> **Problem statement**: Collect every line in the records below that contains the word "false".

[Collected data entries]
┄┄┄┄┄┄┄┄┄┄┄┄┄┄┄┄┄┄┄┄
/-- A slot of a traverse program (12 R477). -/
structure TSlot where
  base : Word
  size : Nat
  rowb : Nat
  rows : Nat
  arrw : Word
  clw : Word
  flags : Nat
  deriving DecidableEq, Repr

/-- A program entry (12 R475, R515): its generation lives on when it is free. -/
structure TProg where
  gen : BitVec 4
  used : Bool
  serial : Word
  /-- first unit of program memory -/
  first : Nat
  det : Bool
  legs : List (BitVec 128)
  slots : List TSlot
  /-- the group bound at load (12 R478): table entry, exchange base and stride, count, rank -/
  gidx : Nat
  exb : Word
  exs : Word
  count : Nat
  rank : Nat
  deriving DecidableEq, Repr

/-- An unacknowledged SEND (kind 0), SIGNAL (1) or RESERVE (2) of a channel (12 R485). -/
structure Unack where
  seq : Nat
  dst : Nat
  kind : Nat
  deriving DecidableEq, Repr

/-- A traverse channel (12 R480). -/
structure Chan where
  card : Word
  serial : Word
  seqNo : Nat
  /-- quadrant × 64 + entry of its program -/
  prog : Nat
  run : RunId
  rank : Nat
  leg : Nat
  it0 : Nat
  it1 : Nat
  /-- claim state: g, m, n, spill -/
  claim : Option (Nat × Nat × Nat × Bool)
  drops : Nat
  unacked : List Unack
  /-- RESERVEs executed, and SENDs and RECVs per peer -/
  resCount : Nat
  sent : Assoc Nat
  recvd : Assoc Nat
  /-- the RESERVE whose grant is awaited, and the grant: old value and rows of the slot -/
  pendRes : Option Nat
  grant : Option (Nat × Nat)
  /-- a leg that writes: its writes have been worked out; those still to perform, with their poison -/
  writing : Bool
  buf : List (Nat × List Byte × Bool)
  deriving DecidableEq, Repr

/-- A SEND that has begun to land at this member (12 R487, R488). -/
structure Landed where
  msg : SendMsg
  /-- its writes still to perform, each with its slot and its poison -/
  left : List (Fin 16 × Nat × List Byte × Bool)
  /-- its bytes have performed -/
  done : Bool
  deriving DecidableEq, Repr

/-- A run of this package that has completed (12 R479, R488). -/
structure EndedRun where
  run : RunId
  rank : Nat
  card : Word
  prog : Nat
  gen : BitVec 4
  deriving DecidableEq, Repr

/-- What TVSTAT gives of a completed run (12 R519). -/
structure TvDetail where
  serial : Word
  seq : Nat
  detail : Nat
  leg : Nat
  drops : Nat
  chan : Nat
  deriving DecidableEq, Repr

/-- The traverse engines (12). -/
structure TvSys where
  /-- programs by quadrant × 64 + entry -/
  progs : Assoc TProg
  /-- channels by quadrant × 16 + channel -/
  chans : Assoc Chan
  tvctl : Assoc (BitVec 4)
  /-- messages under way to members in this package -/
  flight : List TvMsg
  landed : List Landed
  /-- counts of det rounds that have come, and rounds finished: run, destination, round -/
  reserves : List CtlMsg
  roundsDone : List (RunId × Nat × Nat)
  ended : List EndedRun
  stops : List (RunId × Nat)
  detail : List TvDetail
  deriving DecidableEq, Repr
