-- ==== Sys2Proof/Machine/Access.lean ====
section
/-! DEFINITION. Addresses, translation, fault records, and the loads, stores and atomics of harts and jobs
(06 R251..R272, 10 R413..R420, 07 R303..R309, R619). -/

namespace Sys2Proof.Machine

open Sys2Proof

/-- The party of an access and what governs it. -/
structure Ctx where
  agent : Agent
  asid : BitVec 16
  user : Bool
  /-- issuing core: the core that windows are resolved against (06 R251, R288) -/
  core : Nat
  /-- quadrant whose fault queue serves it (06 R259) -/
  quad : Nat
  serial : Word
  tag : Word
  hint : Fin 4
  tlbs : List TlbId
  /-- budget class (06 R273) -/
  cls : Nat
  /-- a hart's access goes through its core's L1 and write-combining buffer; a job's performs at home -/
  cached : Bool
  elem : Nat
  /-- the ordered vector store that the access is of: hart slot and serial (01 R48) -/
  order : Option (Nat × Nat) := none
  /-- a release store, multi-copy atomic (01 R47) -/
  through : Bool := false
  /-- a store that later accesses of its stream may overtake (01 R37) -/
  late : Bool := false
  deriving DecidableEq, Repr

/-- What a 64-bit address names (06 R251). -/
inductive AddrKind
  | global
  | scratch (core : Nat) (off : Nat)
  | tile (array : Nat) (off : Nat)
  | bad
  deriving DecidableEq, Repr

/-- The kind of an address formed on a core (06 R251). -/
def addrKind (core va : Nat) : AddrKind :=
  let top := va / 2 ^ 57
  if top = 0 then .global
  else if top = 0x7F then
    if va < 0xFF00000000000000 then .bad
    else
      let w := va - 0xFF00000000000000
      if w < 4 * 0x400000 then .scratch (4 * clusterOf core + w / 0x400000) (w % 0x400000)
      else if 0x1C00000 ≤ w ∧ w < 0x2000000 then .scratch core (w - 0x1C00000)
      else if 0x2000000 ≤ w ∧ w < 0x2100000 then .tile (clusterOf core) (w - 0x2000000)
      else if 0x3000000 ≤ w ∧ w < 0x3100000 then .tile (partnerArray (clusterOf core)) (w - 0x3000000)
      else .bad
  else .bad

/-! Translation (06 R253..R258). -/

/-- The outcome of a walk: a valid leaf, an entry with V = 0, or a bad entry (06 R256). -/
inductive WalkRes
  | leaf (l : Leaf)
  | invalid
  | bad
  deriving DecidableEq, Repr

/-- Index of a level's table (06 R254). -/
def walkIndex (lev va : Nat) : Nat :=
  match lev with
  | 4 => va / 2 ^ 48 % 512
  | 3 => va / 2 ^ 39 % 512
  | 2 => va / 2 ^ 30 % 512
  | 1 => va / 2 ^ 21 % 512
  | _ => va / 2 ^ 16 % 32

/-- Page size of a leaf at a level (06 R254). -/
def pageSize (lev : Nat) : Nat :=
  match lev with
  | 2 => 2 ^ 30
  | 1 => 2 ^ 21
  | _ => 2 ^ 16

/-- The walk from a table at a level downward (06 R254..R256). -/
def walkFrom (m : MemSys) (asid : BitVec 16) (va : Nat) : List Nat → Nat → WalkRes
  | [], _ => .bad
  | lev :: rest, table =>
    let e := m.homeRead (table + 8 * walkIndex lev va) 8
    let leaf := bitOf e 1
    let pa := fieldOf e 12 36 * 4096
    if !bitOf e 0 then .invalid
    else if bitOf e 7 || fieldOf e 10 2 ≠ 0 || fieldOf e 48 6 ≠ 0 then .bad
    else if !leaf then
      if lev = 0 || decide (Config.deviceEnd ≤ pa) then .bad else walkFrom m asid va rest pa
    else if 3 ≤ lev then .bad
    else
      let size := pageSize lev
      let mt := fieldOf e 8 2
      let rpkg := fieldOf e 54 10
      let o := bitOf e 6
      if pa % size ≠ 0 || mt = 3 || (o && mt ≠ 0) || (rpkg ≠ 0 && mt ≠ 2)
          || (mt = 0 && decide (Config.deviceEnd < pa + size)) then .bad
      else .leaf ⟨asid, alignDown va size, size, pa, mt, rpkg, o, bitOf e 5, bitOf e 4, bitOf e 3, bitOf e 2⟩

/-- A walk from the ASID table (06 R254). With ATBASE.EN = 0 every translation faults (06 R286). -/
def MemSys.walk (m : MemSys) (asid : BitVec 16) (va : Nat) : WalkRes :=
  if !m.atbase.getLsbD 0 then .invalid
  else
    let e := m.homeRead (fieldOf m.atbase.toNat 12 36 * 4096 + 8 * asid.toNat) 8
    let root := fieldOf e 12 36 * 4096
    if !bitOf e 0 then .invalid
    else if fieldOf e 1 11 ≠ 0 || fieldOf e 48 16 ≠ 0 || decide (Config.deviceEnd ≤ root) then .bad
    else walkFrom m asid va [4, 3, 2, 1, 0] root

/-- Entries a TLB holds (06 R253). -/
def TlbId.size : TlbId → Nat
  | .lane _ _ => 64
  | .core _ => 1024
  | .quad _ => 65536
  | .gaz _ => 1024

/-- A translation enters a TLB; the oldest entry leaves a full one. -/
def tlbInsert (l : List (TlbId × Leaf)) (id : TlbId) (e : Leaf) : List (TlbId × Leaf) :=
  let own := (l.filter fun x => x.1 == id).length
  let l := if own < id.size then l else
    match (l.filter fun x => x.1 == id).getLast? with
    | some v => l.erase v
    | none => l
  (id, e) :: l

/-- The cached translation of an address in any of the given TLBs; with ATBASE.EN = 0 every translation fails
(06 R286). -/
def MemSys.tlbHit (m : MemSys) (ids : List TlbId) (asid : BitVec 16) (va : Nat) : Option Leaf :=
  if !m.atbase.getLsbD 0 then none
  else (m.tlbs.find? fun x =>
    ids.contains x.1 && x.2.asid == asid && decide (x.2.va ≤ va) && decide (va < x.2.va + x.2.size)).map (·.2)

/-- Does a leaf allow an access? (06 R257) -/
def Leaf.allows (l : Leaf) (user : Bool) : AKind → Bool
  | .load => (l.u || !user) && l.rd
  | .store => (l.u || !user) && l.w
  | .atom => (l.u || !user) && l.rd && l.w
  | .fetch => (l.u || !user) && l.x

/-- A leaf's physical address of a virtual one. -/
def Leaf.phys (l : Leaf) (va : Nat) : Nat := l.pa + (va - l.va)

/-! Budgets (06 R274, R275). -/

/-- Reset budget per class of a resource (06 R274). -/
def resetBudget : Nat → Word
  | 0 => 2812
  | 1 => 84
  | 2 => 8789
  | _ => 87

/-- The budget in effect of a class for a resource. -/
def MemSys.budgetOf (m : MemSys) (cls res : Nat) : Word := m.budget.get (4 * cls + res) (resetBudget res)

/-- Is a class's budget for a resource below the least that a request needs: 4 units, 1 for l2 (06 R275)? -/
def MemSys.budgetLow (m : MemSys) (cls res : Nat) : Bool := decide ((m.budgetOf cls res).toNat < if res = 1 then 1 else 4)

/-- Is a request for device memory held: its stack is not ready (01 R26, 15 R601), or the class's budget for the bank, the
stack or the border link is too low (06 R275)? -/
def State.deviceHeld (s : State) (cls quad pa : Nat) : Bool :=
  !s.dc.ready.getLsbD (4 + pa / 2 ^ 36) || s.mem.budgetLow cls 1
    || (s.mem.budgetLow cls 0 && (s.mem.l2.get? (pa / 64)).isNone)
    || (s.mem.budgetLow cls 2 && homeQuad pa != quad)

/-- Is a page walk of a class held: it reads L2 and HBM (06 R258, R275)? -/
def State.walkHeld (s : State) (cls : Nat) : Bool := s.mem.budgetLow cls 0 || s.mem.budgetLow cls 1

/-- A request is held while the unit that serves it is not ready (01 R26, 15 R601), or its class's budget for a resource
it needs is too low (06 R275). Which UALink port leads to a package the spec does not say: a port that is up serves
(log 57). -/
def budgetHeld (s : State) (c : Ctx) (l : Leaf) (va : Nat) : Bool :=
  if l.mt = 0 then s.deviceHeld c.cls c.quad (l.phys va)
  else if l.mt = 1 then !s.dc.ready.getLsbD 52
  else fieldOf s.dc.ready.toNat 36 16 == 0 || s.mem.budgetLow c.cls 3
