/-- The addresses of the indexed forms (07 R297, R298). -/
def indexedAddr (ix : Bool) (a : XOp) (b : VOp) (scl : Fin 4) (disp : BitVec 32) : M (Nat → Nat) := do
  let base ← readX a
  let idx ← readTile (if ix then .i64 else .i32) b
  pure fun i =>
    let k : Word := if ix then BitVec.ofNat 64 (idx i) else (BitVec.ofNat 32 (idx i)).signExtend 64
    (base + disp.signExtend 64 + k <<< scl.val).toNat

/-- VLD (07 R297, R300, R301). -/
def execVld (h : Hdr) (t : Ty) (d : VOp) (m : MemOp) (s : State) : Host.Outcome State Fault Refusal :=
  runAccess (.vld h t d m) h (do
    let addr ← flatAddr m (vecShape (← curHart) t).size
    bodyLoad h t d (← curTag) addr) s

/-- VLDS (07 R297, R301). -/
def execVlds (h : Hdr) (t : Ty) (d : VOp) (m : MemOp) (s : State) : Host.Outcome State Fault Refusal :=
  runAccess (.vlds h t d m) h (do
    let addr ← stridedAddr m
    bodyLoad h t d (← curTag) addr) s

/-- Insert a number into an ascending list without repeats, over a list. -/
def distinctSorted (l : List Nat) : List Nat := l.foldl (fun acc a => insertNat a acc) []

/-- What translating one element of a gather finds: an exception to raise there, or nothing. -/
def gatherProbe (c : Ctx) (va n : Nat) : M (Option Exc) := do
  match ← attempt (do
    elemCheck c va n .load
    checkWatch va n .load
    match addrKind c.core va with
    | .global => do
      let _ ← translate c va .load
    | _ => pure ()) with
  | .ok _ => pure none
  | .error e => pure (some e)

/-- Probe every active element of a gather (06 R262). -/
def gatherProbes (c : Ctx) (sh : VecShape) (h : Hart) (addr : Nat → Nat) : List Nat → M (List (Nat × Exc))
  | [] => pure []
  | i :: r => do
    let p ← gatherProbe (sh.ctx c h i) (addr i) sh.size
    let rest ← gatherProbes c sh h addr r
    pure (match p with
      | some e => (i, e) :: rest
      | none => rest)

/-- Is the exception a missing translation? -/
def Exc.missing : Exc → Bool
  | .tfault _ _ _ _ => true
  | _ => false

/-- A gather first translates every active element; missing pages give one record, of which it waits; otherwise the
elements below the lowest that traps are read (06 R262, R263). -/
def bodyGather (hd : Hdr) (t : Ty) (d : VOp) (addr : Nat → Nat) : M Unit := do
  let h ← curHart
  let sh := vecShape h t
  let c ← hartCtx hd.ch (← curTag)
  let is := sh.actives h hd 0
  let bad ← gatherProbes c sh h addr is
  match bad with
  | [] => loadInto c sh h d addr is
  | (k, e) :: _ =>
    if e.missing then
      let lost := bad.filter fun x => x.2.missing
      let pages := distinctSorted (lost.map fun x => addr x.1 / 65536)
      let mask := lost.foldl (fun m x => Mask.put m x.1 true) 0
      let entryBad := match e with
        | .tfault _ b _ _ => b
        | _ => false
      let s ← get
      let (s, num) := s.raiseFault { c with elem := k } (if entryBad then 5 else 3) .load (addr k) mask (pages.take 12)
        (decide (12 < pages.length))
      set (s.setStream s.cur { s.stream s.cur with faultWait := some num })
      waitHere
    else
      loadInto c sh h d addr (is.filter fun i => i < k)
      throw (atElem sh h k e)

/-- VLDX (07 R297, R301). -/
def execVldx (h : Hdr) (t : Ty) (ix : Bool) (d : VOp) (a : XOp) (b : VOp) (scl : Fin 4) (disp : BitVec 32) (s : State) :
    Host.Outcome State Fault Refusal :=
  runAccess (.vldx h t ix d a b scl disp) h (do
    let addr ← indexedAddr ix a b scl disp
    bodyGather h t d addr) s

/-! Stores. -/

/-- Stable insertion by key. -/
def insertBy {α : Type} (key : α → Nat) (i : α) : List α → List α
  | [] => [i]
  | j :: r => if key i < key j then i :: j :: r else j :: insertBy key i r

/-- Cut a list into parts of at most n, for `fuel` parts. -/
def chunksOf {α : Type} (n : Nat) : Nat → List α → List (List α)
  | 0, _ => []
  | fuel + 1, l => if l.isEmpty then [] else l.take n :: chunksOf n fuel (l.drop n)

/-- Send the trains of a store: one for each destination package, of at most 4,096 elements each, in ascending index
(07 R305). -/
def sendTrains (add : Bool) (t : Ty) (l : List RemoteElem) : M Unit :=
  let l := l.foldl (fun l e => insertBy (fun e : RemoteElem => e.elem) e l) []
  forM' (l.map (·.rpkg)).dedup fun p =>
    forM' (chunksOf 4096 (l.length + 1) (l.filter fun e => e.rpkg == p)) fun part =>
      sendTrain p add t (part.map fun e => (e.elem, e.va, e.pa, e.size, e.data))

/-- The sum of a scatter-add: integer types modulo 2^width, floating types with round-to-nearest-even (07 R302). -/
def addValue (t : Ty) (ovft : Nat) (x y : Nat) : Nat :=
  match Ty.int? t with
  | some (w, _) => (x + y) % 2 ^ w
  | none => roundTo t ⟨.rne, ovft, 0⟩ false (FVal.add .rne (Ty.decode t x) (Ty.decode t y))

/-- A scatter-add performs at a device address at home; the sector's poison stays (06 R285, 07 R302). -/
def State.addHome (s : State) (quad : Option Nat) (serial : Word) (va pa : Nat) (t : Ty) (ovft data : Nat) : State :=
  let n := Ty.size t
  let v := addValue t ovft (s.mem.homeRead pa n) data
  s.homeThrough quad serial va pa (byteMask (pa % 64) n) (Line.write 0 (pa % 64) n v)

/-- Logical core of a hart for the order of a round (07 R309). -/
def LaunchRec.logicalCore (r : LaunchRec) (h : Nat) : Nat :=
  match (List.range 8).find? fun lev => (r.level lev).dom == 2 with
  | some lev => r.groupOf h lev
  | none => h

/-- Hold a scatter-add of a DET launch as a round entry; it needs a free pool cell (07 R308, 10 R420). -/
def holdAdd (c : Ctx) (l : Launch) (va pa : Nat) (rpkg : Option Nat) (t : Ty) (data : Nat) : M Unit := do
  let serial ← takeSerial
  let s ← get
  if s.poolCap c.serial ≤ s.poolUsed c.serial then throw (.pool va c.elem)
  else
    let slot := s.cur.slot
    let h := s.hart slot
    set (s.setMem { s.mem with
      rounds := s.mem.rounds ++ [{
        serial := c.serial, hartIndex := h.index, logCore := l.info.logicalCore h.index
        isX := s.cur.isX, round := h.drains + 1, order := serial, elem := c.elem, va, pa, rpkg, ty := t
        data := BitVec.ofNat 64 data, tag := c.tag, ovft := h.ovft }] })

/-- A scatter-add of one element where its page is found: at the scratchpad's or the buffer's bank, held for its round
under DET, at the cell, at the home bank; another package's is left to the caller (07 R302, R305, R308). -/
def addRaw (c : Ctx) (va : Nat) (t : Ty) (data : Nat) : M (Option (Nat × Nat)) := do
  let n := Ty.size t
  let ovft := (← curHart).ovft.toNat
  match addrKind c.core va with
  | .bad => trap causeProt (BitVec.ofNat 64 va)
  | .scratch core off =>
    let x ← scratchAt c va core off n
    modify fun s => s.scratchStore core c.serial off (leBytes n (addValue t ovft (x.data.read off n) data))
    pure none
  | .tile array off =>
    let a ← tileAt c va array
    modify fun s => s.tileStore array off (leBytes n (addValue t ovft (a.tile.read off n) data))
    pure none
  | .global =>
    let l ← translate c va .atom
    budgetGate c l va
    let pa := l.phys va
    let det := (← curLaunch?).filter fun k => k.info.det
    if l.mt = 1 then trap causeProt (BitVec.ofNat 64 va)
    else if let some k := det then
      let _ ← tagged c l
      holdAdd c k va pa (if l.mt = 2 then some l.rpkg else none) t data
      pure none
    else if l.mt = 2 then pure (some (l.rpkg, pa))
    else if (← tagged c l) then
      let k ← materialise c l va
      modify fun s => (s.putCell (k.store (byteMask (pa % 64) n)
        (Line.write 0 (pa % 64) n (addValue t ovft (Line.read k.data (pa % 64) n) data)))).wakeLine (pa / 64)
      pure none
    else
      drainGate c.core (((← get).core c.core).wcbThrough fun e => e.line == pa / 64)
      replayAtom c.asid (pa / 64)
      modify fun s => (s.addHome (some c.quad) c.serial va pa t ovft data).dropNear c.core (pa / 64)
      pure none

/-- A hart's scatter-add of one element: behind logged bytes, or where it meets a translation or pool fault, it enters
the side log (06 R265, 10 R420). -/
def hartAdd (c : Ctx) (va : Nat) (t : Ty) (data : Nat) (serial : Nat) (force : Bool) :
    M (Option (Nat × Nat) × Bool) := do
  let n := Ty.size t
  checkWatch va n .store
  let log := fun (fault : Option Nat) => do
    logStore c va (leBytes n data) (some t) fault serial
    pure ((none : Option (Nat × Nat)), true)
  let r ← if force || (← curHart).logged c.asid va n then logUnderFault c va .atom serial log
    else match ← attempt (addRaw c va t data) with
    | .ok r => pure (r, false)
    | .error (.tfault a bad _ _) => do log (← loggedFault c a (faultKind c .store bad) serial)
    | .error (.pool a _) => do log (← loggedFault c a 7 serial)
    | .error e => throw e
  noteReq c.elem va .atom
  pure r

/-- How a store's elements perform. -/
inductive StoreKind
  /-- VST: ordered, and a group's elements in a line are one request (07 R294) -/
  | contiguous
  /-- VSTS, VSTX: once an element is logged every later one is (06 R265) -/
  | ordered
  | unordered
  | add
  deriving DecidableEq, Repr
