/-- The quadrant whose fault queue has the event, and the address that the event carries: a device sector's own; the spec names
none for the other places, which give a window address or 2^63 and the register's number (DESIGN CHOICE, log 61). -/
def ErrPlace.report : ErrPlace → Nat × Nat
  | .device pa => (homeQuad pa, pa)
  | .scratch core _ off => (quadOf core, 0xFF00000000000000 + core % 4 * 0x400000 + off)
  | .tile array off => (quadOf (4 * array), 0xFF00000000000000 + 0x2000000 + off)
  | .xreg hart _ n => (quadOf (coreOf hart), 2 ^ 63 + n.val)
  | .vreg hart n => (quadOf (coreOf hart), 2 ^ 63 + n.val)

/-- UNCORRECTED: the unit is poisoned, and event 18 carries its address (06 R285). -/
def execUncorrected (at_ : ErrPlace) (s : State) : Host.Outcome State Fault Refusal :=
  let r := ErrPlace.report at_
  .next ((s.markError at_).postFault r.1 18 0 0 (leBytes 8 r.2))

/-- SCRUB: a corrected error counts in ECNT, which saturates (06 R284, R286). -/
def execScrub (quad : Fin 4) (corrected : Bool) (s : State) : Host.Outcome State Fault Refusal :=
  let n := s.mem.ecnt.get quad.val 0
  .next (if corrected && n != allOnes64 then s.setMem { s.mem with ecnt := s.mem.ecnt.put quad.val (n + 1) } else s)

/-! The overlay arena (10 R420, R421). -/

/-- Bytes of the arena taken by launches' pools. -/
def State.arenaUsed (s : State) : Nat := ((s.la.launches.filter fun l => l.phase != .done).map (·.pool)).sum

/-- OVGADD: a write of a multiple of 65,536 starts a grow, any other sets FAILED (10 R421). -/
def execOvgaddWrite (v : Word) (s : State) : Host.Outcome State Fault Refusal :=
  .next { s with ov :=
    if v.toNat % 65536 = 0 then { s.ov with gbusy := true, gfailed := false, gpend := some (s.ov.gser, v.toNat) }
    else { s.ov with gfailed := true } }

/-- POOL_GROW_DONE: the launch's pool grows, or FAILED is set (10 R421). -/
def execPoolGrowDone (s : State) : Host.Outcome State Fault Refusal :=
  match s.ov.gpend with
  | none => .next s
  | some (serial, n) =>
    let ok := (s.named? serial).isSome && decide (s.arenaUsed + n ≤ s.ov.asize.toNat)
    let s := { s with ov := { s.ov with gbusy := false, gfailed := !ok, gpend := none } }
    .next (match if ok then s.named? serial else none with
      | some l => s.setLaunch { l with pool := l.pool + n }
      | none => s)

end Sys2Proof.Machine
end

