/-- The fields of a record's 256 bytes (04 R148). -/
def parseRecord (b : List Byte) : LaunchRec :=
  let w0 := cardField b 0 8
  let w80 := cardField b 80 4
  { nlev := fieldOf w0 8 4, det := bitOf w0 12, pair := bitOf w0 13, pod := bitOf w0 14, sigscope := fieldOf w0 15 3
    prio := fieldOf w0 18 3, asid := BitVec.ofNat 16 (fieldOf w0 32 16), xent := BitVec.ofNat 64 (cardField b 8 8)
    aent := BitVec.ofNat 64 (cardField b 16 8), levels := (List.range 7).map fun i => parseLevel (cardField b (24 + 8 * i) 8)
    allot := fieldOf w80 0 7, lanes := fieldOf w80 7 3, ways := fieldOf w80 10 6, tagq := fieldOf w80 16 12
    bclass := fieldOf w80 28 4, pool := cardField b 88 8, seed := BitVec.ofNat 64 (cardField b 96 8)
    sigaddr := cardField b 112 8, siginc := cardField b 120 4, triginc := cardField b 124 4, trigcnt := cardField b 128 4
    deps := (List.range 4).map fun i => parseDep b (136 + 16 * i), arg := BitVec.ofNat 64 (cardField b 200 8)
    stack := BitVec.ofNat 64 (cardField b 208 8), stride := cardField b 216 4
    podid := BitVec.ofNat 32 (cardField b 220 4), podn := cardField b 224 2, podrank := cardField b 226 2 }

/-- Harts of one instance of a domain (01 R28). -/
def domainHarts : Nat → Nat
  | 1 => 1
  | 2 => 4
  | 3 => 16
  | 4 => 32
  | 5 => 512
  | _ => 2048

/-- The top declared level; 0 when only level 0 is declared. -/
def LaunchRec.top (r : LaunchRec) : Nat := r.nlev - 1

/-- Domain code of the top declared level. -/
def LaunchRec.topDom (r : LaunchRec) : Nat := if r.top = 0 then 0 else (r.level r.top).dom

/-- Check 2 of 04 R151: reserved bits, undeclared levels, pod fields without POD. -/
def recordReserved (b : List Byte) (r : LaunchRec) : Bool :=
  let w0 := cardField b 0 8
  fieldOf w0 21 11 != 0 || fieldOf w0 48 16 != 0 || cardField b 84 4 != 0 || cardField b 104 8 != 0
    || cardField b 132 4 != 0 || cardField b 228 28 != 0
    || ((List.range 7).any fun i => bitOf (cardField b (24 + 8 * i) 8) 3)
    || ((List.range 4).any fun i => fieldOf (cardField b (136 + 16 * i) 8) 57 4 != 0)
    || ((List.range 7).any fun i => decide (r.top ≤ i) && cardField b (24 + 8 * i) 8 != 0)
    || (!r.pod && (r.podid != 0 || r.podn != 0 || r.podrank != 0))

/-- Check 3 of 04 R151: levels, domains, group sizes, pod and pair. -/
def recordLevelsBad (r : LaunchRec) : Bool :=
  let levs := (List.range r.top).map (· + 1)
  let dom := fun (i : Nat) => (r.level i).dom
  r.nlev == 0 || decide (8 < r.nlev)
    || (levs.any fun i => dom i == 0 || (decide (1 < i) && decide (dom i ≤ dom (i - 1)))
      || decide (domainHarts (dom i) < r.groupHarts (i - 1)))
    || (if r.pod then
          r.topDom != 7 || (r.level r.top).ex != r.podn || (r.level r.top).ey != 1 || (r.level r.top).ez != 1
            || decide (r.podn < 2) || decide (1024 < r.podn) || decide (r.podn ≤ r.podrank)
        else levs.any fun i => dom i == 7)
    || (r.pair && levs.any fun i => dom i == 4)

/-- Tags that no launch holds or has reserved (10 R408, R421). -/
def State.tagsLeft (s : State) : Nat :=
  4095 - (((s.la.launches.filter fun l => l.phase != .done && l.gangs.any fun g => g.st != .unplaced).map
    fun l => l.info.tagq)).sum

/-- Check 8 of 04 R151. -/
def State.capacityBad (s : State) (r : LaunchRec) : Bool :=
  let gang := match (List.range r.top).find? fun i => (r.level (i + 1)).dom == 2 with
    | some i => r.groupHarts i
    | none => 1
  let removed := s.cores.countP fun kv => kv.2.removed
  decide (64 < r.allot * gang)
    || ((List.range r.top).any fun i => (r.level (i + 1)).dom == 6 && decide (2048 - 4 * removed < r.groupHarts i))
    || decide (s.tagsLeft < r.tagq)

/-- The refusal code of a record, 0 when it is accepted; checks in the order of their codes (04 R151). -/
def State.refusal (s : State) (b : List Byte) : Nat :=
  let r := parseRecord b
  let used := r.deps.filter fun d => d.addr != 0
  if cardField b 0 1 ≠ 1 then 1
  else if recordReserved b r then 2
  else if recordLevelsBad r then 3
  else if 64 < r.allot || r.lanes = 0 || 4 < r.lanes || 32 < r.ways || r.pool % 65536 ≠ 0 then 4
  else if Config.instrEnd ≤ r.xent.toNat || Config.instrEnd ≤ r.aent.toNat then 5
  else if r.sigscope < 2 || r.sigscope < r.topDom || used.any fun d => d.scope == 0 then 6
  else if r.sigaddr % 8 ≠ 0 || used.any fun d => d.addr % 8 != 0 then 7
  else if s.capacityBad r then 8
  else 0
┄┄┄┄┄┄┄┄┄┄┄┄┄┄┄┄┄┄┄┄
> **Solution to the problem**:
  through : Bool := false
  late : Bool := false
  | _ => false
        | _ => false
  | none => roundTo t ⟨.rne, ovft, 0⟩ false (FVal.add .rne (Ty.decode t x) (Ty.decode t y))
    | .ok r => pure (r, false)
    if v.toNat % 65536 = 0 then { s.ov with gbusy := true, gfailed := false, gpend := some (s.ov.gser, v.toNat) }
    let s := { s with ov := { s.ov with gbusy := false, gfailed := !ok, gpend := none } }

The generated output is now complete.